Supplied material —
-- ==== Sys2Proof/Tests/Slice0.lean ====
section
/-!
SUPPORT. The model's own tests: the well-formedness checks, words written out from the spec's encodings, one-step tests of
every command with the expected values of 95_test_vectors.md, and a named witness for every statement that has
hypotheses.
-/

set_option Elab.async false

namespace Sys2Proof.Tests

open Sys2Proof.Machine

/-! ### Well-formedness: each index check refuses 13, 14 and 15, and admits 12 (R85) -/

theorem test_wf_pzero : wellFormed (.pzero 13) = false ∧ wellFormed (.pzero 12) = true := by decide
theorem test_wf_pcopy : wellFormed (.pcopy 14 0) = false ∧ wellFormed (.pcopy 0 15) = false ∧ wellFormed (.pcopy 12 12) = true := by decide
theorem test_wf_padd : wellFormed (.padd 13 0 0) = false ∧ wellFormed (.padd 0 13 0) = false ∧ wellFormed (.padd 0 0 13) = false ∧
    wellFormed (.padd 12 12 12) = true := by decide
theorem test_wf_pscale : wellFormed (.pscale 15 0 1) = false ∧ wellFormed (.pscale 0 14 1) = false ∧ wellFormed (.pscale 12 12 255) = true := by
  decide
theorem test_wf_pmul : wellFormed (.pmul 15 0 0) = false ∧ wellFormed (.pmul 0 14 0) = false ∧ wellFormed (.pmul 0 0 13) = false ∧
    wellFormed (.pmul 12 12 12) = true := by decide
theorem test_wf_pshz : wellFormed (.pshz 13 0) = false ∧ wellFormed (.pshz 0 13) = false ∧ wellFormed (.pshz 12 12) = true := by decide

/-! ### Decoding: one word of every command, written bit by bit from R81 to R83 and R87 -/

-- Format C: reserved[31:8], OP[7:0].
theorem test_decode_init : decode 0b000000000000000000000000_00000001 = .legal .init := by decide
theorem test_decode_encode : decode 0b000000000000000000000000_00110000 = .legal .encode := by decide
theorem test_decode_synd : decode 0b000000000000000000000000_00110001 = .legal .synd := by decide
theorem test_decode_gamma : decode 0b000000000000000000000000_00110010 = .legal .gamma := by decide
theorem test_decode_bmsolve : decode 0b000000000000000000000000_00110011 = .legal .bmsolve := by decide
theorem test_decode_chien : decode 0b000000000000000000000000_00110100 = .legal .chien := by decide
theorem test_decode_forney : decode 0b000000000000000000000000_00110101 = .legal .forney := by decide
theorem test_decode_correct : decode 0b000000000000000000000000_00110110 = .legal .correct := by decide
-- Format S: B[31:24], A[23:16], reserved[15:8], OP[7:0].
theorem test_decode_gmul : decode 0b10000000_00000010_00000000_00010000 = .legal (.gmul 0x02 0x80) := by decide
theorem test_decode_ginv : decode 0b00000000_01010011_00000000_00010001 = .legal (.ginv 0x53) := by decide
-- Format P: K[31:24], reserved[23:20], PB[19:16], PA[15:12], PD[11:8], OP[7:0].
theorem test_decode_pzero : decode 0b00000000_0000_0000_0000_0001_00100000 = .legal (.pzero 1) := by decide
theorem test_decode_pcopy : decode 0b00000000_0000_0000_1000_0111_00100001 = .legal (.pcopy 7 8) := by decide
theorem test_decode_padd : decode 0b00000000_0000_0010_0001_0101_00100010 = .legal (.padd 5 1 2) := by decide
theorem test_decode_pscale : decode 0b00000010_0000_0000_0001_0100_00100011 = .legal (.pscale 4 1 2) := by decide
theorem test_decode_pmul : decode 0b00000000_0000_0010_0001_0011_00100100 = .legal (.pmul 3 1 2) := by decide
theorem test_decode_pshz : decode 0b00000000_0000_0000_0001_0110_00100101 = .legal (.pshz 6 1) := by decide

-- The refusals of 95_test_vectors.md sections 2.2, 2.3 and 2.8.
theorem test_decode_reserved : decode 0x00000000 = .illegal .reservedOpcode ∧ decode 0x00000037 = .illegal .reservedOpcode ∧
    decode 0x00000002 = .illegal .reservedOpcode ∧ decode 0x00000026 = .illegal .reservedOpcode := by decide
theorem test_decode_mustBeZero : decode 0x01020011 = .illegal .mustBeZeroBit ∧ decode 0x00E01421 = .illegal .mustBeZeroBit ∧
    decode 0x00121522 = .illegal .mustBeZeroBit ∧ decode 0x00000101 = .illegal .mustBeZeroBit := by decide
theorem test_decode_badIndex : decode 0x00000D20 = .illegal .badIndex ∧ decode 0x0000F121 = .illegal .badIndex := by decide

theorem test_encode : encode (.pscale 4 1 2) = 0x02001423 ∧ encode (.gmul 0x53 0xCA) = 0xCA530010 ∧
    encode (.pmul 3 1 2) = 0x00021324 ∧ encode .correct = 0x00000036 := by decide

theorem test_tableWord : decodeTableWord 32 0x00000033 = some .bmsolve ∧ decodeTableWord 32 0x00000D20 = none := by decide

/-! ### One step of each command -/

/-- What holds of the next state, if there is one. -/
def after (r : Result) (p : State → Bool) : Bool :=
  match r with
  | .next t => p t
  | .fault _ => false
  | .refused _ => false

/-- The array that holds the given elements, and 0 elsewhere. -/
def listed (cs : List Host.Cell) : Memory := ⟨.zero, cs⟩

/-- The entries of the tables of 95_test_vectors.md section 2.1 that the one-step tests look up. -/
def someTables : Tables where
  exp := listed <| [(0x0, 0x01), (0x1, 0x02), (0x2, 0x04), (0x3, 0x08), (0x4, 0x10), (0x7, 0x80), (0xA, 0x74), (0x19, 0x03)] ++
      [(0x1A, 0x06), (0x24, 0x25), (0x31, 0x8C), (0x32, 0x05), (0x33, 0x0A), (0x3E, 0xDE), (0x43, 0xC2), (0x48, 0x65)] ++
      [(0x4B, 0x0F), (0x4C, 0x1E), (0x51, 0xE7), (0x53, 0xBB), (0x5A, 0xDF), (0x6C, 0xD0), (0x74, 0xF8), (0x77, 0x93)] ++
      [(0x96, 0x55), (0x98, 0x49), (0xAC, 0x7B), (0xB3, 0x4B), (0xD8, 0xC3), (0xD9, 0x9B), (0xDD, 0x45), (0xED, 0x8B)] ++
      [(0xF5, 0xE9), (0xFA, 0x6C), (0xFB, 0xD8), (0xFC, 0xAD), (0xFD, 0x47), (0xFF, 0x01), (0x102, 0x08), (0x11A, 0x0C)] ++
      [(0x11F, 0x9D), (0x121, 0x4E), (0x129, 0xB5), (0x134, 0x28), (0x138, 0xBA), (0x13F, 0x5F), (0x155, 0xB1), (0x15E, 0xE2)] ++
      [(0x16E, 0xCE), (0x171, 0x3E), (0x18A, 0x42), (0x18D, 0x2A), (0x190, 0x4D), (0x1CE, 0xA6), (0x1D4, 0xF2)]
  log := listed <| [(0x2, 0x01), (0x3, 0x19), (0x4, 0x02), (0x5, 0x32), (0x6, 0x1A), (0x8, 0x03), (0x10, 0x04), (0x14, 0x34)] ++
      [(0x1E, 0x4C), (0x24, 0xE1), (0x25, 0x24), (0x2A, 0x8E), (0x2D, 0x12), (0x47, 0xFD), (0x49, 0x98), (0x4B, 0xB3)] ++
      [(0x53, 0xCE), (0x65, 0x48), (0x6C, 0xFA), (0x74, 0x0A), (0x7B, 0xAC), (0x80, 0x07), (0x84, 0x8C), (0x88, 0x67)] ++
      [(0x8B, 0xED), (0x93, 0x77), (0x9B, 0xD9), (0x9F, 0x2E), (0xA4, 0x95), (0xA5, 0xBC), (0xA8, 0x90), (0xB0, 0xF2)] ++
      [(0xBB, 0x53), (0xC2, 0x43), (0xD8, 0xFB), (0xDF, 0x5A), (0xE7, 0x51), (0xE9, 0xF5), (0xF8, 0x74), (0xFF, 0xAF)]

/-- A block of the instance NPAR_MAX = 4 after INIT with NPAR = 4, but for GEN, with a command pending, the Host having
written 0 to CW and ERA. -/
def busyBlock : State :=
  { State.reset with
    nparAct := 4
    initDone := true
    tables := someTables
    polys := .zeros
    errloc := .zeros
    cw := .zeros
    era := .zeros
    pending := some 0 }

/-- The same with no command pending. -/
def idleBlock : State := { busyBlock with pending := none }

/-- P[p] holds the given coefficients from index 0 on, and 0 above them. -/
def holds (t : State) (p : PIdx) (v : Poly) : Bool := (List.range 8).all (fun i => t.coefAt p i == coef v i)

/-- The start state of 95_test_vectors.md section 2.3: P1 = 01 02 03 and P2 = 05 00 01. -/
def polyBlock : State := (busyBlock.setPoly 1 [1, 2, 3]).setPoly 2 [5, 0, 1]

-- 2.8: PARAM at INIT when NPAR_REQ = 5 > NPAR_MAX = 4.
theorem test_init_param :
    after (exec .init { State.reset with nparReq := 5 }) (fun t => t.status == 0x1000 && t.errInfoWord == 5 && !t.initDone) = true := by
  decide +kernel
-- 2.1 and 2.4: spot checks of the tables, and GEN = 02 01 at NPAR = 1.
theorem test_init : after (exec .init { State.reset with nparReq := 1, pending := some 1 }) (fun t =>
    t.tables.exp.read 8 == 0x1D && t.tables.exp.read 25 == 0x03 && t.tables.exp.read 254 == 0x8E && t.tables.exp.read 511 == 0x02 &&
    t.tables.log.read 2 == 0x01 && t.tables.log.read 255 == 0xAF && holds t GEN [2, 1] && t.cfg == 0x00010001 && t.initDone) = true := by
  decide +kernel
-- 2.2.
theorem test_gmul : after (exec (.gmul 0xFF 0xFF) busyBlock) (fun t => t.result == 0xE2) = true := by decide +kernel
theorem test_gmul_zero : after (exec (.gmul 0x00 0x53) busyBlock) (fun t => t.result == 0x00) = true := by decide +kernel
theorem test_ginv : after (exec (.ginv 0x53) busyBlock) (fun t => t.result == 0x8C && t.errInfoWord == 0) = true := by decide +kernel
theorem test_ginv_zero : after (exec (.ginv 0) busyBlock) (fun t =>
    t.result == 0x01 && t.errors.zdiv && t.errInfoWord == 6 && t.errCmd == 0x00000011) = true := by decide +kernel
-- 2.3.
theorem test_pzero : after (exec (.pzero 1) polyBlock) (fun t => holds t 1 [] && holds t 2 [5, 0, 1]) = true := by decide +kernel
theorem test_pzero_gen : after (exec (.pzero GEN) idleBlock) (fun t =>
    t.errors.ro && t.errInfoWord == 4 && t.errCmd == 0x00000820 && t.pending == none) = true := by decide +kernel
theorem test_pcopy : after (exec (.pcopy 7 8) (polyBlock.setPoly 8 [0x74, 0xE7, 0xD8, 0x1E, 1])) (fun t =>
    holds t 7 [0x74, 0xE7, 0xD8, 0x1E, 1]) = true := by decide +kernel
theorem test_padd : after (exec (.padd 5 1 2) polyBlock) (fun t => holds t 5 [4, 2, 2]) = true := by decide +kernel
theorem test_padd_same : after (exec (.padd 1 1 1) polyBlock) (fun t => holds t 1 []) = true := by decide +kernel
theorem test_pscale : after (exec (.pscale 4 1 2) polyBlock) (fun t => holds t 4 [2, 4, 6] && holds t 1 [1, 2, 3]) = true := by
  decide +kernel
theorem test_pscale_gen : after (exec (.pscale 8 0 1) idleBlock) (fun t =>
    t.errors.ro && t.errInfoWord == 4 && t.errCmd == 0x01000823) = true := by decide +kernel
theorem test_pmul : after (exec (.pmul 3 1 2) polyBlock) (fun t => holds t 3 [0x05, 0x0A, 0x0E, 0x02, 0x03]) = true := by
  decide +kernel
theorem test_pmul_same : after (exec (.pmul 1 1 1) polyBlock) (fun t => holds t 1 [1, 0, 4, 0, 5]) = true := by decide +kernel
theorem test_pshz : after (exec (.pshz 6 1) polyBlock) (fun t => holds t 6 [0, 1, 2, 3]) = true := by decide +kernel
theorem test_pshz_truncates : after (exec (.pshz 6 1) (busyBlock.setPoly 1 [9, 0, 0, 0, 0, 0, 0, 0x77])) (fun t =>
    holds t 6 [0, 9]) = true := by decide +kernel
-- 2.4: LEN = 1 and CW = 01; and LEN = 252 at NPAR = 4 is PARAM.
theorem test_encode_one : after (exec .encode ({ busyBlock with cw := listed [(0, 1)], len := 1 }.setPoly 8 [0x74, 0xE7, 0xD8, 0x1E, 1]))
    (fun t => t.cw.bytes 0 6 == [0x01, 0x1E, 0xD8, 0xE7, 0x74, 0x00] && t.len == 1) = true := by decide +kernel
theorem test_encode_param : after (exec .encode { idleBlock with len := 252 }) (fun t => t.errors.param && t.errInfoWord == 5) = true ∧
    after (exec .encode { idleBlock with len := 251 }) (fun t => t.pending == some 0x30 && t.errInfoWord == 0) = true := by decide +kernel
-- 2.5: LEN = 2 and CW = 01 00.
theorem test_synd : after (exec .synd { busyBlock with cw := listed [(0, 1)], len := 2 }) (fun t =>
    holds t SYN [2, 4, 8, 16] && !t.clean) = true := by decide +kernel
theorem test_synd_empty : after (exec .synd busyBlock) (fun t => holds t SYN [] && t.clean) = true := by decide +kernel
-- 2.6: ERA = 1, 2; and 2.8: location 7 is not < LEN = 7.
theorem test_gamma : after (exec .gamma { busyBlock with era := listed [(0, 1), (1, 2)], ecnt := 2 }) (fun t =>
    holds t GAMMA [1, 6, 8]) = true := by decide +kernel
theorem test_gamma_param : after (exec .gamma { idleBlock with era := listed [(0, 5), (1, 7)], ecnt := 2, len := 7 }) (fun t =>
    t.errors.param && t.errInfoWord == 5 && t.errCmd == 0x00000032) = true := by decide +kernel
-- Program P3: one error and two erasures.
theorem test_bmsolve : after (exec .bmsolve
    (({ busyBlock with ecnt := 2 }.setPoly SYN [0xD8, 0x65, 0x06, 0x93]).setPoly GAMMA [0x01, 0x24, 0x80])) (fun t =>
    holds t LAMBDA [0x01, 0x25, 0xA4, 0x80] && holds t OMEGA [0xD8, 0xF8, 0x9B] && t.bmL == 3) = true := by decide +kernel
theorem test_bmsolve_param : after (exec .bmsolve { idleBlock with nparAct := 2, ecnt := 3 }) (fun t => t.errInfoWord == 5) = true := by
  decide +kernel
-- 2.6: the zero polynomial, and a constant.
theorem test_chien_zero : after (exec .chien busyBlock) (fun t =>
    t.nerr == 255 && t.errloc.read 0 == 254 && t.errloc.read 253 == 1 && t.errloc.read 254 == 0) = true := by decide +kernel
theorem test_chien_constant : after (exec .chien ({ busyBlock with errloc := listed [(0, 9)] }.setPoly LAMBDA [1])) (fun t =>
    t.nerr == 0 && t.errloc == .zeros) = true := by decide +kernel
-- Program P3 again; and 2.8: bounds are checked before capacity.
def forneyBlock : State :=
  { busyBlock with
    nerr := 3
    errloc := listed [(0, 5), (1, 2)]
    len := 7
    cw := listed [(0, 0x41), (2, 0x43), (3, 0x23), (5, 0xB3), (6, 0x6F)] }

Exercise goal —
Your answer should be the line with "t.errors.param && t.errInfoWord == 5 &&" and all lines after it in the listing above, repeated exactly. No other lines belong.

Completed task —
    t.errors.param && t.errInfoWord == 5 && t.errCmd == 0x00000032) = true := by decide +kernel
-- Program P3: one error and two erasures.
theorem test_bmsolve : after (exec .bmsolve
    (({ busyBlock with ecnt := 2 }.setPoly SYN [0xD8, 0x65, 0x06, 0x93]).setPoly GAMMA [0x01, 0x24, 0x80])) (fun t =>
    holds t LAMBDA [0x01, 0x25, 0xA4, 0x80] && holds t OMEGA [0xD8, 0xF8, 0x9B] && t.bmL == 3) = true := by decide +kernel
theorem test_bmsolve_param : after (exec .bmsolve { idleBlock with nparAct := 2, ecnt := 3 }) (fun t => t.errInfoWord == 5) = true := by
  decide +kernel
-- 2.6: the zero polynomial, and a constant.
theorem test_chien_zero : after (exec .chien busyBlock) (fun t =>
    t.nerr == 255 && t.errloc.read 0 == 254 && t.errloc.read 253 == 1 && t.errloc.read 254 == 0) = true := by decide +kernel
theorem test_chien_constant : after (exec .chien ({ busyBlock with errloc := listed [(0, 9)] }.setPoly LAMBDA [1])) (fun t =>
    t.nerr == 0 && t.errloc == .zeros) = true := by decide +kernel
-- Program P3 again; and 2.8: bounds are checked before capacity.
def forneyBlock : State :=
  { busyBlock with
    nerr := 3
    errloc := listed [(0, 5), (1, 2)]
    len := 7
    cw := listed [(0, 0x41), (2, 0x43), (3, 0x23), (5, 0xB3), (6, 0x6F)] }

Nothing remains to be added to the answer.